-- ==== Sys2Proof/Machine/Step.lean ====
section
/-! DEFINITION. One step of the block: the command at the front of the queue. -/

namespace Sys2Proof.Machine

/-- One step: the command or event at the front of the queue runs on the state with the queue's rest. With nothing in the
queue the block idles (log entry 1). -/
def step (s : State) : Host.Outcome State Fault Refusal :=
  match s.pending with
  | [] => .next s
  | c :: rest => exec c { s with pending := rest }

/-- The command that a word spells, put at the front of the queue; a word that spells none leaves the state. -/
def State.withFetchWord (s : State) (nbits w : Nat) : State :=
  match decodeTableWord nbits w with
  | some c => { s with pending := c :: s.pending }
  | none => s

end Sys2Proof.Machine
end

Problem description: Return the material above in full, exactly as it appears.

Result of the exercise:
-- ==== Sys2Proof/Machine/Step.lean ====
section
/-! DEFINITION. One step of the block: the command at the front of the queue. -/

namespace Sys2Proof.Machine

/-- One step: the command or event at the front of the queue runs on the state with the queue's rest. With nothing in the
queue the block idles (log entry 1). -/
def step (s : State) : Host.Outcome State Fault Refusal :=
  match s.pending with
  | [] => .next s
  | c :: rest => exec c { s with pending := rest }

/-- The command that a word spells, put at the front of the queue; a word that spells none leaves the state. -/
def State.withFetchWord (s : State) (nbits w : Nat) : State :=
  match decodeTableWord nbits w with
  | some c => { s with pending := c :: s.pending }
  | none => s

end Sys2Proof.Machine
end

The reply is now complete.